Australia had the world’s attention on 10 December 1919 as the winners of the Great Air Race from England to Australia finally touched down in Fannie Bay, Northern Territory.

The victorious pilots, Ross and Keith Smith in their Vickers Vimy G-EAOU twin engine plane, won the £10,000 prize when they landed in Darwin to enormous local, national and international acclaim. This extraordinary event was the forerunner to the international air travel that is so commonplace today and opened new trade channels for international mail and freight – in 1919, with aviation in its infancy, excitement gripped the world and encapsulated the imagination of the Australian people.
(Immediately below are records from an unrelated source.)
-- ==== Sys2Proof/Laws/Exec.lean ====
section
/-! SUPPORT. Everything each command can do, said once per command as the list of the next states it can
answer, in closed form. Proofs about all commands split on these and unfold no meaning. -/

namespace Sys2Proof.Machine

/-- `PWM.SET_ENABLE` on an existing channel. -/
theorem execPwmSetEnable_eq (c : Channel) (enable : Bool) (s : State) :
    execPwmSetEnable c.val enable s = .next { s with
      tcon := enableWord s.cfg c enable s.tcon
      status := setCode s.status okCode
      trace := s.trace ++ [.memRead (TargetReg.tcon.addr s.cfg) s.tcon,
        .memWrite (TargetReg.tcon.addr s.cfg) (enableWord s.cfg c enable s.tcon)] } := by
  simp [execPwmSetEnable, succeed, memRead, memWrite, State.setReg, State.log]

/-- `MMC.PROGRAM_DELAY`. -/
theorem execMmcProgramDelay_eq (s : State) :
    execMmcProgramDelay s = .next { s with
      clkdly := packDelay s.cfg (s.operand 0) (s.operand 1) (s.operand 2) (s.operand 3)
      status := setCode s.status okCode
      trace := s.trace ++ [.memWrite (TargetReg.clkdly.addr s.cfg)
        (packDelay s.cfg (s.operand 0) (s.operand 1) (s.operand 2) (s.operand 3))] } := by
  simp [execMmcProgramDelay, succeed, memWrite, State.setReg, State.log]

/-- `MMC.SELECT_CLOCK_MODE`. -/
theorem execMmcSelectClockMode_eq (boosted : Bool) (s : State) :
    execMmcSelectClockMode boosted s = .next { s with
      clksel := clkSelWord boosted
      result := clkSelWord boosted
      status := setCode s.status okCode
      trace := s.trace ++ [.memWrite (TargetReg.clksel.addr s.cfg) (clkSelWord boosted)] } := by
  simp [execMmcSelectClockMode, succeed, succeedWith, memWrite, State.setReg, State.log]

/-- `MMC.GET_BASE_CLOCK` with the clock there. -/
theorem execMmcGetBaseClock_of_is {s : State} {h : Handle} (hi : s.MmcClockIs h) :
    execMmcGetBaseClock s = .next { s with
      mmcClk := .resolved h
      result := (collabAfterResolve s.mmcClk s.collab).nextRate / 2#32
      status := setCode s.status okCode
      collab := (collabAfterResolve s.mmcClk s.collab).afterRate
      trace := s.trace ++ resolveEvents s.mmcClk (mmcClkName s.cfg) s.collab ++
        [.clkGetRate h (collabAfterResolve s.mmcClk s.collab).nextRate] } := by
  simp [execMmcGetBaseClock, resolveMmcClock_of_is hi, clkGetRate, State.log, succeedWith, succeed]

/-- `MMC.GET_BASE_CLOCK` with the clock not found. -/
theorem execMmcGetBaseClock_of_notFound {s : State} (hn : s.MmcClockNotFound) :
    execMmcGetBaseClock s =
      .next (raiseError .clockResolutionError (s.afterNotFound (mmcClkName s.cfg))) := by
  simp [execMmcGetBaseClock, resolveMmcClock_of_notFound hn]

/-- `MMC.SET_CLOCK` with the clock there. -/
theorem execMmcSetClock_of_is {s : State} {h : Handle} (hi : s.MmcClockIs h) :
    execMmcSetClock s = .next { s with
      mmcClk := .resolved h
      result := (collabAfterResolve s.mmcClk s.collab).nextSetRate
      status := setCode s.status okCode
      collab := (collabAfterResolve s.mmcClk s.collab).afterSetRate
      trace := s.trace ++ resolveEvents s.mmcClk (mmcClkName s.cfg) s.collab ++
        [.clkDisable h, .clkSetRate h (s.operand 0) (collabAfterResolve s.mmcClk s.collab).nextSetRate,
         .clkEnable h] } := by
  simp [execMmcSetClock, resolveMmcClock_of_is hi, clkSetRate, clkDisable, clkEnable, State.log,
    succeedWith, succeed]

/-- `MMC.SET_CLOCK` with the clock not found. -/
theorem execMmcSetClock_of_notFound {s : State} (hn : s.MmcClockNotFound) :
    execMmcSetClock s =
      .next (raiseError .clockResolutionError (s.afterNotFound (mmcClkName s.cfg))) := by
  simp [execMmcSetClock, resolveMmcClock_of_notFound hn]

/-- A PWM command on a channel that does not exist (40_pwm.md R85). -/
theorem execPwmDeriveTin_unsupported {ch : Nat} (hc : 5 ≤ ch) (s : State) :
    execPwmDeriveTin ch s = .next (raiseError .unsupportedChannelError s) := by
  simp [execPwmDeriveTin, checkChannel_none ch hc]

theorem execPwmSetConfig_unsupported {ch : Nat} (hc : 5 ≤ ch) (s : State) :
    execPwmSetConfig ch s = .next (raiseError .unsupportedChannelError s) := by
  simp [execPwmSetConfig, checkChannel_none ch hc]

theorem execPwmSetEnable_unsupported {ch : Nat} (hc : 5 ≤ ch) (enable : Bool) (s : State) :
    execPwmSetEnable ch enable s = .next (raiseError .unsupportedChannelError s) := by
  simp [execPwmSetEnable, checkChannel_none ch hc]

/-- Everything `PWM.DERIVE_TIN` can do. -/
theorem execPwmDeriveTin_forms {ch : Nat} {s t : State} (ht : execPwmDeriveTin ch s = .next t) :
    (5 ≤ ch ∧ t = raiseError .unsupportedChannelError s) ∨
    ∃ c : Channel, ch = c.val ∧
      ((s.PwmClockNotFound ∧
          t = raiseError .clockResolutionError (s.afterNotFound s.cfg.pwmParentClkName)) ∨
       ∃ h, s.PwmClockIs h ∧ t = succeedWith (s.derivedRate c (s.operand 0)) (s.afterDerive h)) := by
  rcases checkChannel_cases ch with ⟨hc, _⟩ | ⟨c, rfl, _⟩
  · rw [execPwmDeriveTin_unsupported hc] at ht
    exact .inl ⟨hc, by cases ht; rfl⟩
  · refine .inr ⟨c, rfl, ?_⟩
    rcases pwmClock_cases s with ⟨h, hi⟩ | hn
    · rw [execPwmDeriveTin_of_is hi] at ht
      exact .inr ⟨h, hi, by cases ht; rfl⟩
    · rw [execPwmDeriveTin_of_notFound hn] at ht
      exact .inl ⟨hn, by cases ht; rfl⟩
From that time, Darwin and the Northern Territory became the Northern gateway to Australia and for many years Australia led the world in long distance pioneering aviation. The race was the catalyst to develop domestic air routes across northern Australia and ultimately led to the establishment of QANTAS airways.

The Great Air Race was embraced by all Australians as the first major international feat of significance following the dark days of World War 1.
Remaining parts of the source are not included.